Yes, the 80s were a shallow time. As compared to the 2010s...obviously a deeply historical decade.

The quote...just in case you cannot read it, was:

"It's too bad that society isn't to the point yet where the country could just send up a woman astronaut and nobody would think twice about it."

Ride, Sally Ride. And rest in peace.

Tuesday, July 10, 2012

Waiting Game...Courtesy of My Boss

So...I'm sitting here at my laptop...jumping back and forth between real work, personal "work", and time wasting.  Why you ask?  Well....because my boss and I were supposed to have a conference call at 5PM.  Then he called and said...can we do 7PM...Sure, I say.   Then he texted and said...oops...how about 9PM?...Sure, I say. And at 9:05PM...you guessed it, new text: "Just sitting down to dinner...how late can I call you?"  So here I am....trying to be productive, trying to be focused, trying to be "on" for his call whenever it may come.

What's new here since my last post, you ask?  Not that anyone is still listening to my once per month news, but here goes.

I have buckled and joined Facebook.  Never thought I would do it, but I'm there.  I blame my niece.  I could not be left out of the loop of her adorable pictures and updates on her and her kids any longer.  I've jumped in and am doing all those stupid things I complain about.  Posting boring status updates.  Being self-involved with my own little face and little life.  Probably informing the general public of way too much of my business.  But there you have it...the new social media life.

I've continued my fitness/weight loss efforts with my husband.  As is the typical male-female situation, he continues to double my pace...but that's ok.  I'm at 21 pounds down...he's at 41 pounds down.  Sweet.  We are getting younger as well as slimmer (or at least feel like it).  I'm still walking...although not every day like I did in April.  Today I even managed to run around the track 1.5 times before nearly collapsing in a heap of heaving huffing heart pounding nausea.  Not really...I walked it off...but I don't believe I will ever enjoy running.  Power walker....that's me.

Work is tougher than ever....without my colleague of 18 years who moved on to another opportunity I'm a little lonely and a little overwhelmed with needy staff and unending workload.  I'm actually getting better about shrugging it off and going home - only so much that can be done after all - but it's always hanging over me like a boulder on a piece of dental floss.

Summer is going along swimmingly.  Literally.  Our pool is getting more use than usual with the lovely hot weather and sunshine.  I even manage to sneak in a dip on some of my mornings before work after my Power Walk.

So...all in all...life is pretty damn simple.

And I'm actually ok with that.  Even if it does make for some boring blogging and Facebooking.

Saturday, June 2, 2012

Lost to couple, one small child

Before you call out the troops let me explain.
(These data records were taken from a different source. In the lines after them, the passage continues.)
/-- Stop a queue for QUEUE_DESTROY or QUEUE_RESET; the entry completes once its requests have retired (R152). -/
def State.retireQueue (s : State) (h q : Nat) : State :=
  (((s.stopQueue h q .retired).retirePorts fun e => e.runs h q).dropInner (migratePort h q)).restored h (.queue q)

def State.queueDestroy (s : State) (f : Nat) (raw : BitVec 512) : State :=
  let q := (parseKEntry raw).queue
  s.kEntry f raw 2 (kQueueOk raw) fun t =>
    if (t.queue f q).state = .absent then t.kDone f .refused
    else ((t.retireQueue f q).modQueue f q fun x => { x with state := .destroying }).modFunc f fun x =>
      { x with retiring := some (true, q) }

def execQueueDestroy (f : Fin 64) (raw : BitVec 512) (s : State) : Host.Outcome State Fault Refusal :=
  next (s.queueDestroy f raw)

def State.queueReset (s : State) (f : Nat) (raw : BitVec 512) : State :=
  let q := (parseKEntry raw).queue
  s.kEntry f raw 3 (kQueueOk raw) fun t =>
    if (t.queue f q).state = .absent then t.kDone f .refused
    else ((t.retireQueue f q).modQueue f q fun x =>
      { x with state := .active, firstStatus := 0, badDoorbell := false }).modFunc f fun x =>
        { x with retiring := some (false, q) }

def execQueueReset (f : Fin 64) (raw : BitVec 512) (s : State) : Host.Outcome State Fault Refusal :=
  next (s.queueReset f raw)

/-- QUEUE_RETIREMENT_DONE: every request of the queue has retired, its last record included, so QUEUE_DESTROY frees its numbers
and the entry completes OK (R152). DESIGN CHOICE (log entry 82): what FW_QUEUE_STATUSq and FW_COMPLETIONq show of a queue
that has gone is not stated; global reads 0, and the other fields keep their values until QUEUE_CREATE. -/
def State.queueRetired (s : State) (f : Nat) : State :=
  match (s.func f).retiring with
  | none => s
  | some (destroy, q) =>
    if s.recordsDue f q then s else
    let t := if destroy then s.modQueue f q fun x => { x with state := .absent, global := 0 } else s
    (t.modFunc f fun x => { x with retiring := none }).kDone f .ok

def execQueueRetirementDone (f : Fin 64) (s : State) : Host.Outcome State Fault Refusal := next (s.queueRetired f)

def State.fenceSet (s : State) (f : Nat) (raw : BitVec 512) : State :=
  let e := parseKEntry raw
  s.kEntry f raw 4 (kFenceOk raw) fun t =>
    ((t.setFence f e.fence (BitVec.ofNat 64 e.address)).restored f (.fence e.fence)).kDone f .ok

def execFenceSet (f : Fin 64) (raw : BitVec 512) (s : State) : Host.Outcome State Fault Refusal :=
  next (s.fenceSet f raw)
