-- ==== Sys2Proof/Machine/MemProt.lean ====
section
/-! DEFINITION. The memory protection unit's read and write paths (R241 to R249), the group overflow (R225), the
working-memory guard (R138 to R141) and a memory port's fence (R377, R379). A request is held as plain data (`Dma`) and
run again whenever what it waits for has come. -/

namespace Sys2Proof.Machine

/-! ### Where a request's lines lie -/

/-- Line `i` of a request, counted within its segment. -/
def Dma.segLine (d : Dma) (i : Nat) : Nat := d.address / 64 + i

/-- Set line index of line `l` of a backing at `base` units (R218). -/
def lineOf (base l : Nat) : Nat := base * 2 ^ 15 + l

/-- Set line index of line `i` of a request, under the backing that it was translated to (R18). -/
def Dma.setLine (d : Dma) (i : Nat) : Nat := lineOf d.segBase (d.segLine i)

/-- The 4 KiB group of a request: it never crosses one (R39). -/
def Dma.group (d : Dma) : Nat := d.address / 4096

/-- The set record that a request's segment lies in. -/
def State.dmaSet (s : State) (d : Dma) : SetRec := s.set_ (s.seg d.seg).set

/-- The port of a request's lines: they all lie in one 4 KiB block (R218). -/
def State.dmaPort (s : State) (d : Dma) : Nat := ((s.dmaSet d).place (d.setLine 0)).1

/-! ### The order of the accesses to one line (R244) -/

/-- A request of a port covers a line: block and lane. -/
def MemReq.covers (r : MemReq) (a : Nat) : Bool := r.block = a / 4 ∧ bit r.mask (a % 4)

/-- The requests on a port that cover a line of a set. -/
def State.reqsOf (s : State) (set n : Nat) : List MemReq :=
  let (m, a) := (s.set_ set).place n
  ((s.memPort m).outstanding ++ (s.memPort m).waiting).filter fun r => r.covers a

/-- Lines of a request that it has not finished with, by index: all of a read's, the unwritten ones of a write. -/
def Dma.openLines (d : Dma) : List Nat := if d.write then d.todo else List.range d.beatCount

/-- A request on a sealed or veiled segment still needs a line of a set. -/
def State.needs (s : State) (d : Dma) (set n : Nat) : Bool :=
  d.kind = 0 ∧ (s.seg d.seg).mode ≠ .wm ∧ (s.seg d.seg).set = set ∧ d.openLines.any fun i => d.setLine i = n

/-- An access that reached the unit before number `arrival` still needs a line, so a later access to it waits; two reads
do not wait for each other (R44, R244). -/
def State.earlierOn (s : State) (arrival : Nat) (write : Bool) (set n : Nat) : Bool :=
  s.engines.any fun e => e.2.dmas.any fun d => d.arrival < arrival ∧ (write ∨ d.write) ∧ s.needs d set n

/-- Some access needs a line, or a request for it stands at its port: background work and re-key moves wait (R249, R267). -/
def State.lineInUse (s : State) (set n : Nat) : Bool :=
  (s.engines.any fun e => e.2.dmas.any fun d => s.needs d set n) ∨
    (s.reqsOf set n).any fun r => r.why ≠ .discard

/-- A group is locked by an overflow (R225). -/
def State.groupLocked (s : State) (k g : Nat) : Bool := s.protect.overflows.any fun o => o.seg == k && o.group == g

/-- A group is being moved by a re-key channel (R267). -/
def State.inBand (s : State) (k g : Nat) : Bool :=
  ((s.channelOf k).map fun c => decide (g ∈ (s.channel c).band)).getD false

/-- A data read of a group is under way: an overflow waits for it (R225, R244). -/
def State.groupReading (s : State) (k base g : Nat) : Bool :=
  (List.range 64).any fun j => (s.reqsOf (s.seg k).set (lineOf base (64 * g + j))).any fun r => !r.write ∧ r.why ≠ .discard

/-- A held line of a segment (R367). -/
def State.heldLine (s : State) (k l : Nat) : Option HeldLine := s.commit.lines.find? fun x => x.seg == k && x.line == l

/-- The held line that a request must see before memory does: one that became the line's contents before the request
came. -/
def State.heldFor (s : State) (d : Dma) (i : Nat) : Option HeldLine :=
  (s.heldLine d.seg (d.segLine i)).filter fun x => x.arrival ≤ d.arrival

/-- A byte list as a line. -/
def toLine (b : List Byte) : Line := BitVec.ofNat 512 (leNat (b.take 64))

/-! ### Writing one line (R224 to R226, R242, R245) -/

/-- The leaf block of a group as the core holds it: zero below a zero counter. -/
def State.leafOf (s : State) (r : TreeRef) (g : Nat) : Line :=
  match s.resolve r g with
  | .leaf b => b
  | _ => 0

/-- The counter of a segment's line: 0 for a line never written (R224). -/
def State.ctrOf (s : State) (r : TreeRef) (l : Nat) : Nat := leafCtr (s.leafOf r (l / 64)) (l % 64)

/-- Write a line of a segment under a counter: data, or poison where there is none. -/
def State.storeLine (s : State) (r : TreeRef) (base l ctr : Nat) (d : Option Line)
    (payer : Nat := segHall r.seg) : State :=
  let g := s.seg r.seg
  let n := lineOf base l
  let k := s.treeSlot r
  match d with
  | some x => s.writeLine payer g.set n (sealLine k g.mode g.set n ctr x) false r.seg
  | none => (s.writeLine payer g.set n (poisonLine k g.mode g.set n ctr) true r.seg).countPoison

/-- Begin the overflow of a group for a line: the lock, the next major, and the other lines' re-encryption (R225). Lines
never written are written as zeros; the others are read under their old counters. -/
def State.beginOverflow (s : State) (r : TreeRef) (base l : Nat) (port tag : Nat) : State :=
  let g := l / 64
  let old := s.leafOf r g
  let others := (List.range 64).filter (· ≠ l % 64)
  let reads := others.filter fun j => leafCtr old j ≠ 0
  let t := s.setLeaf r g (overflowLeaf old (l % 64))
  let t := { t with protect := { t.protect with
    cnt := { t.protect.cnt with overflows := satAdd t.protect.cnt.overflows 1 },
    overflows := if reads = [] then t.protect.overflows else
      t.protect.overflows ++ [{ seg := r.seg, group := g, left := reads.map (64 * g + ·), port := port, tag := tag,
                                old := old }] } }
  let t := forEach (others.filter fun j => leafCtr old j = 0) (fun j u =>
    u.storeLine r base (64 * g + j) ((leafMajor old + 1) * 128) (some 0)) t
  forEach reads (fun j u =>
    u.readLine (segHall r.seg) (u.seg r.seg).set (lineOf base (64 * g + j)) (.overflow r.seg (64 * g + j)) r.seg
      (u.treeSlotNo r) (leafCtr old j)) t

/-- The next write of a sealed line overflows its group (R225). -/
def State.overflows (s : State) (r : TreeRef) (l : Nat) : Bool :=
  (s.seg r.seg).mode = .sealed ∧ leafMinor (s.leafOf r (l / 64)) (l % 64) = 127

/-- The write would overflow a group that cannot: its major is at its end, or a tree counter would reach its limit
(R226). -/
def State.counterLimit (s : State) (r : TreeRef) (l : Nat) : Bool :=
  let b := s.leafOf r (l / 64)
  (leafMinor b (l % 64) = 127 ∧ leafMajor b = 2 ^ 56 - 1) ∨ s.atLimit r (l / 64)

/-- Write data or poison to a line of a segment for a request: the counter advances, the line is posted (R242). The
status is INTEGRITY where the counter limit forbids it (R226). -/
def State.putLine (s : State) (r : TreeRef) (base l : Nat) (d : Option Line) (port tag : Nat) : State × Status :=
  if (s.seg r.seg).mode = .sealed then
    if s.counterLimit r l then (s.mpx Ev.mpxCounterLimit r.seg .integrity, .integrity)
    else
      let b := s.leafOf r (l / 64)
      let j := l % 64
      if leafMinor b j < 127 then
        let c := leafCtr b j + 1
        ((s.setLeaf r (l / 64) (setMinor b j (leafMinor b j + 1))).storeLine r base l c d, .ok)
      else
        let c := (leafMajor b + 1) * 128 + 1
        ((s.beginOverflow r base l port tag).storeLine r base l c d, .ok)
  else (s.storeLine r base l 0 d, .ok)

/-- Bytes that a strobe pattern marks, as a mask over the line. -/
def strobeMask (strb : BitVec 64) : Line :=
  BitVec.ofNat 512 (((List.range 64).map fun k => if bit strb k then 0xFF * 2 ^ (8 * k) else 0).sum)

/-- The bytes of a beat merged into a line (R243). -/
def mergeBeat (old : Line) (b : WBeat) : Line := (old &&& ~~~(strobeMask b.strb)) ||| (b.data &&& strobeMask b.strb)

/-- A request's first non-OK status. -/
def Dma.note (d : Dma) (st : Status) : Dma := { d with status := if d.status = .ok then st else d.status }

/-! ### Running a request on a sealed or veiled segment -/

/-- The request waits for something. -/
def State.await (s : State) (p tag : Nat) (w : DmaWait) : State := s.modDma p tag fun d => { d with wait := w }

/-- The reads that fetch some lines of a request, one for each 256-byte block; `need` lists line and counter. -/
def State.dataReads (s : State) (p : Nat) (d : Dma) (slot : Nat) (need : List (Nat × Nat)) : List MemReq :=
  let a0 := ((s.dmaSet d).place (d.setLine 0)).2
  let blocks := (need.map fun x => (a0 + x.1) / 4).eraseDups
  blocks.map fun b =>
    let here := need.filter fun x => (a0 + x.1) / 4 = b
    { tag := 0, payer := d.hall, tags := d.tags, write := false, block := b,
      mask := BitVec.ofNat 4 ((here.map fun x => 2 ^ ((a0 + x.1) % 4)).sum), why := .dma p d.tag, seg := d.seg,
      keySlot := slot, age := 0, ctrs := here.map Prod.snd }

/-- Read the lines of a request: held lines and lines never written at once, the others from memory (R241, R367). -/
def State.readLines (s : State) (p : Nat) (d : Dma) (r : TreeRef) : State :=
  let set := (s.seg d.seg).set
  let sealed := (s.seg d.seg).mode = .sealed
  let lines := List.range d.beatCount
  let ctr (i : Nat) : Nat := if sealed then s.ctrOf r (d.segLine i) else 0
  let held (i : Nat) := s.heldFor d i
  let need := lines.filter fun i => (held i).isNone ∧ (!sealed ∨ ctr i ≠ 0)
  if lines.any fun i => s.earlierOn d.arrival false set (d.setLine i) then s.await p d.tag .lock
  else
    let known : Tab Line := forHeld lines held []
    let t := s.modDma p d.tag fun x => { x with wait := .lines, left := need.length, lines := known }
    if need = [] then t.respondNow p d.tag
    else
      forEach (s.dataReads p d (s.treeSlotNo r) (need.map fun i => (i, ctr i))) (fun q u => u.sendMem (s.dmaPort d) q) t
where
  /-- The held lines of a request as a table of plaintext. -/
  forHeld : List Nat → (Nat → Option HeldLine) → Tab Line → Tab Line
    | [], _, t => t
    | i :: rest, held, t =>
      match held i with
      | some x => forHeld rest held (t.set 0 i (toLine x.data))
      | none => forHeld rest held t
At this time hubby and I have lost the equivalent of a five year old from our waistlines. Yeah!!! Hubby has surpassed me greatly (as usual), losing 27 pounds at last check, while I have lost 14. According to the averages chart, that equals your basic 5 year old munchkin.

I must say, cleaning out closets and getting rid of too-big clothes is much more satisfying than tossing too-small clothes.

Off to walk. Blogging is too sedentary an activity.

- Posted using BlogPress from my iPad

Friday, April 27, 2012

Spring Procrastination

Today I got up and out earlier than normal (yes I did walk today - this was my 4 week anniversary of DAILY WALKS!)...and when I entered the highway...I stopped dead.  An accident ahead, apparently, was going to start my day off with a major delay.  After 45 minutes I had not even progressed 1 mile to the next exit.  So I commiserated with my fellow drivers by catching their eye, smiling ruefully, shrugging and shaking my head. 

Oh well. Best laid plans.

I finally arrived to my office 1 hour 45 minutes after leaving my house (typically a 30-40 minute ride).  So, having missed the first hour of my 2 hour conference call, I decided to quit it entirely and spent the morning instead starting a long ignored task. 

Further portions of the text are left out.